A: Treating all read pairs as definite mate-pairs: this is the same as before, we treat the uncertain read pairs the same as the known mate-pairs. The risk with this approach is that some of the unknowns may in fact be paired-end.

spades.py -t 10 -o EcMG-merged.v1 --hqmp1-12 EcMG1.allmp.fastq.gz --hqmp2-12 EcMG2.allmp.fastq.gz

B: Ignoring pairing for uncertain pairs: here we still use the unknown library, but feed it to SPAdes as a single-ended library, so pairing is ignored. The idea being we still leverage the coverage of these data, without the risk of PE contaminants perturbing our assembly.

spades.py -t 10 -o EcMG-merged.v2 --hqmp1-12 EcMG1.mp.fastq.gz --hqmp2-12 EcMG2.mp.fastq.gz --s1 EcMG1.unknown.fastq.gz --s2 EcMG2.unknown.fastq.gz

SPAdes configuration A performs better than configuration B on this data with 7/9 samples having higher contig NGA50. These libraries have very low rates of paired end contamination, your mileage may vary.
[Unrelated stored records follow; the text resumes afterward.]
-- ==== Sys2Proof/Machine/Stripe.lean ====
section
/-!
DEFINITION. Stripes and zones (R378-R391, R402, R406-R408): layout, parity, staging, encoding, members
and lanes, confirmation, reconstruction.
-/
namespace Sys2Proof.Machine

/-! Parity (R379, R407) -/

/-- A member vector: payload, metadata, nonce and tag. -/
def memberVec (h : BlockHeader) (payload : List Nat) : List Nat :=
  ((payload ++ List.replicate 65536 0).take 65536) ++ ((h.metadata ++ List.replicate 256 0).take 256) ++ bytesBE 12 h.nonce ++ bytesBE 16 h.tag

/-- The parts of a member vector: payload, metadata, nonce, tag. -/
def vecPayload (v : List Nat) : List Nat := v.take 65536
def vecMeta (v : List Nat) : List Nat := (v.drop 65536).take 256
def vecNonce (v : List Nat) : Nat := ofBytesBE ((v.drop 65792).take 12)
def vecTag (v : List Nat) : Nat := ofBytesBE ((v.drop 65804).take 16)

/-- XOR of vectors, and a vector times a constant of GF(2^8). -/
def vecXor (x y : List Nat) : List Nat := x.zipWith (fun a b => a ^^^ b) y
def vecScale (c : Nat) (x : List Nat) : List Nat := x.map (gfMul c)
def zeroVec : List Nat := List.replicate 65820 0

/-- P and Q of a stripe's data vectors by member index. -/
def vecP (ds : List (Nat × List Nat)) : List Nat := ds.foldl (fun a d => vecXor a d.2) zeroVec
def vecQ (ds : List (Nat × List Nat)) : List Nat := ds.foldl (fun a d => vecXor a (vecScale (gfPow 2 d.1) d.2)) zeroVec

/-- g^-n. -/
def gPowInv (n : Nat) : Nat := gfInv (gfPow 2 n)

/-- The vector of data member x from what can be read (R407): the other data members, P, Q. -/
def rebuildData (n x : Nat) (ds : List (Nat × List Nat)) (p q : Option (List Nat)) : Option (List Nat) :=
  let others := (List.range n).filter fun d => d != x
  let have_ := ds.filter fun d => others.contains d.1
  let lost := others.filter fun d => !have_.any fun e => decide (e.1 = d)
  match lost, p, q with
  | [], some pv, _ => some (vecXor pv (vecP have_))
  | [], none, some qv => some (vecScale (gPowInv x) (vecXor qv (vecQ have_)))
  | [y], some pv, some qv =>
    let p' := vecXor pv (vecP have_)
    let q' := vecXor qv (vecQ have_)
    -- D of the lower member from P' and Q', the other from P'
    let (lo, hi) := if x < y then (x, y) else (y, x)
    let dlo := vecScale (gfInv (gfPow 2 (hi - lo) ^^^ 1)) (vecXor (vecScale (gfPow 2 (hi - lo)) p') (vecScale (gPowInv lo) q'))
    some (if x < y then dlo else vecXor p' dlo)
  | _, _, _ => none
The higher coverage improves some of the assemblies, but not all.

SPAdes A SPAdes B
Sample Coverage Scaffold NGA50 Contig NGA50 Scaffold NGA50 Contig NGA50
Bacillus cereus ATCC 10987 42.66 1660 578 1654 354
Escherichia coli K-12 DH10B 70.05 700 459 592 374
Escherichia coli K-12 MG1655 58.86 694 530 541 197
Listeria monocytogenes 103.12 1497 1497 1497 1497
Meiothermus ruber DSM 1279 86.6 1339 1339 1716 1360
Pedobacter heparinus DSM 2366 53.23 1264 959 1262 902
Klebsiella pneumoniae MGH 78578 52.63 698 393 393 235
Rhodobacter sphaeroides 2.4.1 70.39 3183 3183 3180 461
Mycobacterium tuberculosis H37Ra 71.71 186 161 198 185

References

SPAdes:

Bankevich, Anton, et al. "SPAdes: a new genome assembly algorithm and its applications to single-cell sequencing." Journal of Computational Biology 19.5 (2012): 455-477.
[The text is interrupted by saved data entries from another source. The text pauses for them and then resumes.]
-- ==== Sys2Proof/Machine/RunEnd.lean ====
section
/-!
DEFINITION. The end of a firing run: run close (R396, R401), the bisque pass and the blank scans that it
asks for (R255, R256, R260, R273).
-/
namespace Sys2Proof.Machine

/-! Run close (R396, R401) -/

/-- A setting goes to the head that fires it: here, or by MEMBER messages to the twin (R384, R551). -/
def State.queueSet (s : State) (r : ReadySet) : State :=
  if s.headObeys r.head || !s.paired then { s with fire := { s.fire with ready := s.fire.ready ++ [r] } }
  else s.forEach r.blocks.zipIdx fun u (b, k) =>
    u.sendMember r.head r.sa k { pos := b.1.position, header := b.1, payload := b.2 }

/-- Cut a list into pieces of n. -/
def chunksOf {α : Type} (n : Nat) : Nat → List α → List (List α)
  | 0, _ => []
  | k + 1, l => if l.isEmpty then [] else l.take n :: chunksOf n k (l.drop n)

/-- Records of a lane that a close fires (R393): zone, void and run records, and stripe records still
live, the current ones. -/
def State.closeRecords (s : State) (lane : Nat) : List JRec :=
  let new := s.jr.hbm.filter fun r => decide (s.jr.closed < r.seq) && (decide (r.ty = 5) || decide (r.zone / 300 = lane))
  let latest (r : JRec) : Bool := !new.any fun o => jSame r o && decide (r.seq < o.seq) && decide (r.ty = 1 ∨ r.ty = 2)
  new.filter fun r => latest r && (decide (r.ty ≠ 1) || s.jLive r) && decide (r.ty ≠ 4)

/-- Fire a lane's journal blocks to its two copies: 1,024 records a block, four blocks a setting. -/
def State.closeLane (s : State) (lane : Nat) : State :=
  let rs := s.closeRecords lane
  let sets := chunksOf 4096 rs.length rs
  s.forEach (s.journalCopies lane) fun u (slot, pos) =>
    match u.memberHead slot pos with
    | none => u
    | some h => u.forEach sets fun v set =>
        let n := v.journalUsed slot pos
        let sa := journalSetting n
        let ps := (List.range 4).map fun b => ((set.drop (1024 * b)).take 1024).flatMap jrecBytesBE
        let v := v.setCat { v.st.cat with journalUsed := storePut (fun _ => 0) v.st.cat.journalUsed (v.journalDisc slot pos) (n + 1) }
        v.queueSet { head := h, sa := sa, kind := .journal, blocks := v.reservedBlocks h sa 0x12 ps }

/-- Records packed into block payloads: none spans two blocks (R123). -/
def packRecords (rs : List (List Nat)) : List (List Nat) :=
  (rs.foldl (fun (acc : List (List Nat)) r => match acc with
    | [] => [r]
    | b :: bs => if b.length + r.length ≤ 65536 then (b ++ r) :: bs else r :: b :: bs) []).reverse

/-- Fire a disc's new catalogue records to both its areas (R123, R401). Records are the head owner's to fire; while
those of an earlier close still wait, no further ones join. -/
def State.closeCatalogue (s : State) (h : Nat) : State :=
  let rs := s.newRecords h
  let isCat (r : ReadySet) : Bool := decide (r.head = h) && decide (r.kind = .catalogue)
  let queued := s.fire.ready.any isCat || [0, 1].any fun k => (s.armed h k).any isCat
  if rs.isEmpty || queued || !s.headObeys h || s.noFire h then s
  else
    let sets := chunksOf 4 rs.length (packRecords (rs.map fun r => catalogueRecord r.ty r.seq r.body))
    let n := s.areaUsed h
    if 1024 < n + sets.length then s.event stripePage 0x510D 4 0xFF h
    else
      let t := s.setAreaUsed h (n + sets.length)
      t.forEach sets.zipIdx fun u (set, i) => u.forEach [0, 9] fun v layer =>
        let sa := catalogueSetting layer (n + i)
        v.queueSet { head := h, sa := sa, kind := .catalogue, blocks := v.reservedBlocks h sa 0x11 set }

/-- The next catalogue and journal settings of a disc, to be scanned (R260, R396; log entry 33). -/
def State.nextReserved (s : State) (h : Nat) : List Nat :=
  let n := s.areaUsed h
  let cat := (List.range 16).flatMap fun i => if n + i < 1024 then [catalogueSetting 0 (n + i), catalogueSetting 9 (n + i)] else []
  let pos := (s.headPos h).getD 0
  let holds := (List.range 4).any fun l => (s.journalCopies l).contains (h % 4, pos)
  let j := if h < 32 ∧ holds then (List.range 16).map fun i => journalSetting (s.journalUsed (h % 4) pos + i) else []
  cat ++ j

/-- A reserved setting that a scan found not blank counts as used, and what was to be fired there takes the next one of its
area (log entry 33). -/
def State.reservedTaken (s : State) (h sa : Nat) : State :=
  let again (t : State) (r : ReadySet) (sa' : Nat) : State :=
    let bs := r.blocks.zipIdx.map fun (b, k) =>
      let pba := pbaOf (saLayer sa') (saSetting sa') k
      ({ b.1 with pba := pba, homePba := pba }, b.2)
    ((t.takeReady r).queueSet { r with sa := sa', blocks := bs }).want h sa' .blankScan
  let n := s.areaUsed h
  let j := storeFind (fun _ => 0) s.st.cat.journalUsed (s.discKey h)
  let setJ (k : Nat) : State := s.setCat { s.st.cat with journalUsed := storePut (fun _ => 0) s.st.cat.journalUsed (s.discKey h) k }
  match s.fire.ready.find? fun r => decide (r.head = h) && decide (r.sa = sa) with
  | some r => match r.kind with
    | .journal => again (setJ (j + 1)) r (journalSetting j)
    | .catalogue =>
      if n < 1024 then again (s.setAreaUsed h (n + 1)) r (catalogueSetting (saLayer sa) n)
      else (s.takeReady r).event stripePage 0x510D 4 0xFF h
    | _ => s
  | none =>
    match (List.range 16).find? fun i => decide (catalogueSetting 0 (n + i) = sa) || decide (catalogueSetting 9 (n + i) = sa),
      (List.range 16).find? fun i => decide (journalSetting (j + i) = sa) with
    | some i, _ => s.setAreaUsed h (n + i + 1)
    | none, some i => setJ (j + i + 1)
    | none, none => s

/-- A head fires what is ready for the close. -/
def State.closeHead (s : State) (h : Nat) : State :=
  if s.fire.ready.any (fun r => decide (r.head = h) && decide (4 ≤ r.kind.rank)) then
    (s.setFireHead h { s.fireHead h with stopping := false }).headBegin h
  else s

/-- The run close (R396): at the end of a firing run, or of Unmount Load, once every record is in HBM. -/
def State.runClose (s : State) : State :=
    let t := if s.flag journalPage JOURNAL.JR_CFG_DISC_EN then s.forEach (List.range 4) State.closeLane else s
    let t := t.setJr { t.jr with closed := t.fld journalPage JOURNAL.JR_SEQ }
    let t := t.forEach (List.range 32) State.closeCatalogue
    let t := t.setRun 0 { t.run 0 with phase := 5 }
    (t.forEach (List.range 32) State.closeHead).pendingShow

/-! The bisque pass and the blank scan (R260, R273) -/

/-- Zones that a head's lane is firing (R260). -/
def State.firingZones (s : State) (h : Nat) : List Nat :=
  if h = 32 then []
  else ((List.range 300).map fun z => 300 * (h % 4) + z).filter fun k =>
    let z := s.zone k
    decide (z.ns ≠ 0) && decide (1 ≤ z.state ∧ z.state ≤ 4) && decide (z.fired < stripesPerZone) && (decide (z.state ≠ 4) || decide (z.fired < z.enc))

/-- Settings that a head is to scan: from the first unfired one of each zone to PLAN_AHEAD past its write
pointer, settings that are ready, what a blank layer's first firing needs, the next catalogue and
journal settings (log entry 33). -/
def State.scanList (s : State) (h : Nat) : List Nat :=
  let ahead := s.ffld FIRE.PLAN_AHEAD
  let zs := s.firingZones h
  let data := zs.flatMap fun k =>
    let z := s.zone k
    let a := z.fired / 4
    let b := min 8192 (z.enc / 4 + ahead)
    (List.range (b - a)).map fun i => settingAddr (zoneLayer (k % 300)) (zoneSetting (k % 300) (a + i))
  let layers := ((zs.map fun k => zoneLayer (k % 300)) ++ ((s.fire.ready.filter fun r => decide (r.head = h)).map fun r => saLayer r.sa) ++
    (s.nextReserved h).map saLayer).eraseDups
  let layers := if (s.fireHead h).calDue then (s.seqLayer h :: layers).eraseDups else layers
  let blank := layers.filter fun l => !s.layerOpen h l || (s.fireHead h).calDue
  let test := blank.flatMap fun l => (List.range 1024).map fun i => settingAddr l (64 + i)
  let first := blank.flatMap fun l => ([0, 16, 32, 48] ++ (List.range 64).map fun i => 3136 + i).map fun g => settingAddr l g
  let ready := (s.fire.ready.filter fun r => decide (r.head = h)).map fun r => r.sa
  let known := (s.fireHead h).scanned ++ (s.fireHead h).collided ++ (s.fireHead h).await.map fun r => r.sa
  (data ++ ready ++ test ++ first ++ s.nextReserved h).eraseDups.filter fun sa => !known.contains sa

/-- Ask a head for the scans that it needs. -/
def State.wantScans (s : State) (h : Nat) : State :=
  if s.headObeys h && !s.retired h then s.forEach (s.scanList h) fun u sa => u.want h sa .blankScan else s

/-- STATE of a head outside firing: 4 bisque, 1 blank scan, 0 idle. -/
def State.passState (s : State) (h : Nat) : State :=
  let has (w : ReadFor) : Bool := s.pool.wants.any fun r => decide (r.head = h) && decide (r.why = w)
  s.setFireState h (if !(s.fireHead h).await.isEmpty then 4 else if has .blankScan then 1 else 0)

/-- The bisque pass of a group is over once every setting has its verdict (R273). -/
def State.passOver (s : State) (g : Nat) : State :=
  if (s.run g).phase ≠ 3 then s
  else if (groupHeads g).any fun h => !(s.fireHead h).await.isEmpty then s
  else
    let t := s.setRun g { phase := 0, start := 0 }
    if g = 1 ∧ s.fld stripePage STRIPE.RT_STAT_STATE = 5 then t.setSt { t.st with rt := { t.st.rt with finalRun := true } } else t

/-- Wheels return to 9,000 rpm; each head reads back what it fired, in recording order, then scans. -/
def State.beginPass (s : State) (g : Nat) : State :=
  let t := s.commandWheels g 9000
  let t := t.setRun g { t.run g with phase := 3 }
  let t := t.forEach (groupHeads g) fun u h =>
    let u := if u.headFires h then u.stopBoundary h else u
    let u := u.setFireHead h { u.fireHead h with stopping := false }
    let u := u.forEach (u.fireHead h).await fun v r => match r.kind with
      | .test _ => v.want h r.sa .calibration
      | _ => v.want h r.sa .bisque
    (u.wantScans h).passState h
  t.passOver g

/-- Nothing that a group's heads could still arm or are firing. -/
def State.runIdle (s : State) (g : Nat) : Bool :=
  (groupHeads g).all fun h => (s.armed h 0).isNone && (s.armed h 1).isNone && (s.nextReady h).isNone

/-- A head that fires has reached the end of its scanned area (R256): settings of its own are ready, and the scan allows none. -/
def State.scanEnded (s : State) (h : Nat) : Bool :=
  s.headFires h && (s.armed h 0).isNone && (s.armed h 1).isNone && (s.nextReady h).isNone &&
  s.fire.ready.any fun r => decide (r.head = h) && (match r.kind with
    | .data _ | .rethrow | .forTwin => !(s.fireHead h).scanned.contains r.sa && !(s.fireHead h).collided.contains r.sa
    | _ => false)

/-- FIRING_RUN_END (R256, R272, R273): with nothing left that a scan allows to be fired, or with one head at the end of its scanned
area, heads stop and the run closes; after the close the wheels return to 9,000 rpm for the bisque pass. -/
def execFiringRunEnd (g : RunIx) (s : State) : Res :=
  let ph := (s.run g.val).phase
  if ph = 2 ∧ (s.runIdle g.val ∨ (groupHeads g.val).any s.scanEnded) then
    let t := s.endRun g.val
    if g.val = 0 then done t else done (t.beginPass g.val)
  else if g.val = 1 ∧ ph = 4 ∧ s.runIdle 1 then done (s.beginPass 1)
  else if g.val = 0 ∧ ph = 5 ∧ s.runIdle 0 then done (s.beginPass 0)
  else done s

end Sys2Proof.Machine
end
SPAdes mate-pair assembly publication:

Prjibelski, Andrey D., et al. "ExSPAnder: a universal repeat resolver for DNA fragment assembly." Bioinformatics 30.12 (2014): i293-i301.

Velvet papers:

Zerbino, Daniel R., and Ewan Birney. "Velvet: algorithms for de novo short read assembly using de Bruijn graphs." Genome research 18.5 (2008): 821-829.
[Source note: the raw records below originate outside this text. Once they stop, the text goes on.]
/-- Figures of a setting. -/
def State.figOf (s : State) (h sa : Nat) : Option SettingFig :=
  (s.pool.figs.find? fun f => decide (f.1 = h) && decide (f.2.sa = sa)).map fun f => f.2

/-- Drop a setting's figures. -/
def State.dropFig (s : State) (h sa : Nat) : State :=
  s.setPool { s.pool with figs := s.pool.figs.filter fun f => !(decide (f.1 = h) && decide (f.2.sa = sa)) }

/-! The blank check (R259-R261) -/

/-- Stop firing a zone on every member (R261, R475): it becomes Read Only. -/
def State.zoneStop (s : State) (k : Nat) : State :=
  let z := s.zone k
  let t := s.setZone k { z with stopped := true, state := if z.state = 4 then 4 else 5 }
  ((t.zoneRecord k).event firePage 0x4203 5 0xFF k).addInt k 32

/-- The data setting of a zone that a head's scan concerns. -/
def scanZone (h sa : Nat) : Option Nat :=
  if h = 32 then none else (zoneOfSa (h % 4) sa).map fun z => z.1

/-- A collision (R261): never fired, its data to a spare with REASON 2. -/
def State.collision (s : State) (h sa : Nat) : State :=
  let f := s.fireHead h
  let t := s.setFireHead h { f with collided := sa :: f.collided }
  if s.replayed h sa then t.resolveCollisions h else
  let t := (t.count (firestatPage h) FIRESTAT.COLLISIONS).event firePage 0x4202 4 0xFF sa
  let t := match scanZone h sa with
    | some k =>
      let z := t.zone k
      let u := t.setZone k { z with collide := z.collide + 1 }
      if max 1 (u.ffld FIRE.COLLIDE_MAX) ≤ z.collide + 1 ∧ !z.stopped then u.zoneStop k else u
    | none => t
  t.resolveCollisions h

/-- A remap spare found not blank (R261): used, without a remap entry; the data takes the next spare. -/
def State.skipSpare (s : State) (h : Nat) (r : ReadySet) (home reason : Nat) : State :=
  let c := s.st.cat
  let t := s.setCat { c with
    remaps := c.remaps.filter fun e => !(decide (e.disc = s.discKey h) && decide (e.spare = r.sa))
    recs := c.recs.filter fun e => !e.fired.isEmpty || !(decide (e.ty = 2) && decide (e.serial = (s.fireDisc h).1) && decide (e.body.drop 4 |>.take 4 |> (· = bytesBE 4 r.sa))) }
  (t.takeReady r).remapSet { r with sa := home, kind := .remap home reason } reason

/-- What a blank scan of one setting found (R259, R260, R398). -/
def State.blankScanned (s : State) (h : Nat) (g : SettingFig) : State :=
  let t := (s.unwant h g.sa).dropFig h g.sa
  let f := t.fireHead h
  let t :=
    if g.blank = 72 then
      let t := t.setFireHead h { f with scanned := g.sa :: f.scanned }
      match scanZone h g.sa with
      | some k => t.setZone k { t.zone k with collide := 0 }
      | none => t
    else
      match t.fire.ready.find? fun r => decide (r.head = h) && decide (r.sa = g.sa) with
      | some r => match r.kind with
        | .remap home reason => t.skipSpare h r home reason
        | .data _ | .rethrow | .forTwin => t.collision h g.sa
        | _ => (t.setFireHead h { f with collided := g.sa :: f.collided }).reservedTaken h g.sa
      | none => match scanZone h g.sa with
        -- a setting fired after the last record that any source holds (R398)
        | some k => if (t.zone k).replaying then t.want h g.sa .catalogue else t.collision h g.sa
        | none => (t.setFireHead h { f with collided := g.sa :: f.collided }).reservedTaken h g.sa
  t.passState h

/-! Calibration (R262-R265) -/

/-- Rounded quotient. -/
def roundDiv (a : Int) (b : Nat) : Int := if b = 0 then 0 else (2 * a + b) / (2 * b)

/-- The optimum power of a beam from its mean MSE at the eight powers, where it has one: the minimum of the parabola
through the lowest and its neighbours, held between the outer powers (R262; log entry 31). -/
def beamOptimum (base : Nat) (m : List (Option Int)) : Option Nat :=
  let v (i : Nat) : Option Int := m.getD i none
  let best := (List.range 8).foldl (fun (b : Option (Nat × Int)) j => match v j, b with
    | some x, some (_, y) => if x < y then some (j, x) else b
    | some x, none => some (j, x)
    | none, b => b) none
  best.map fun (i, c) =>
    match (if i = 0 then none else v (i - 1)), v (i + 1) with
    | some a, some b =>
      let den := 2 * (a - 2 * c + b)
      if den ≤ 0 then testPower base i
      else (clampInt (testPower base 0) (testPower base 7)
        (roundDiv ((base : Int) * ((70 + 8 * i) * den + 8 * (a - b))) (100 * den.toNat))).toNat
    | _, _ => testPower base i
Zerbino, Daniel R., et al. "Pebble and rock band: heuristic resolution of repeats and scaffolding in the velvet short-read de novo assembler." PloS one 4.12 (2009): e8407.

NxTrim:

O’Connell, Jared, et al. "NxTrim: optimized trimming of Illumina mate pair reads." Bioinformatics 31.12 (2015): 2035-2037.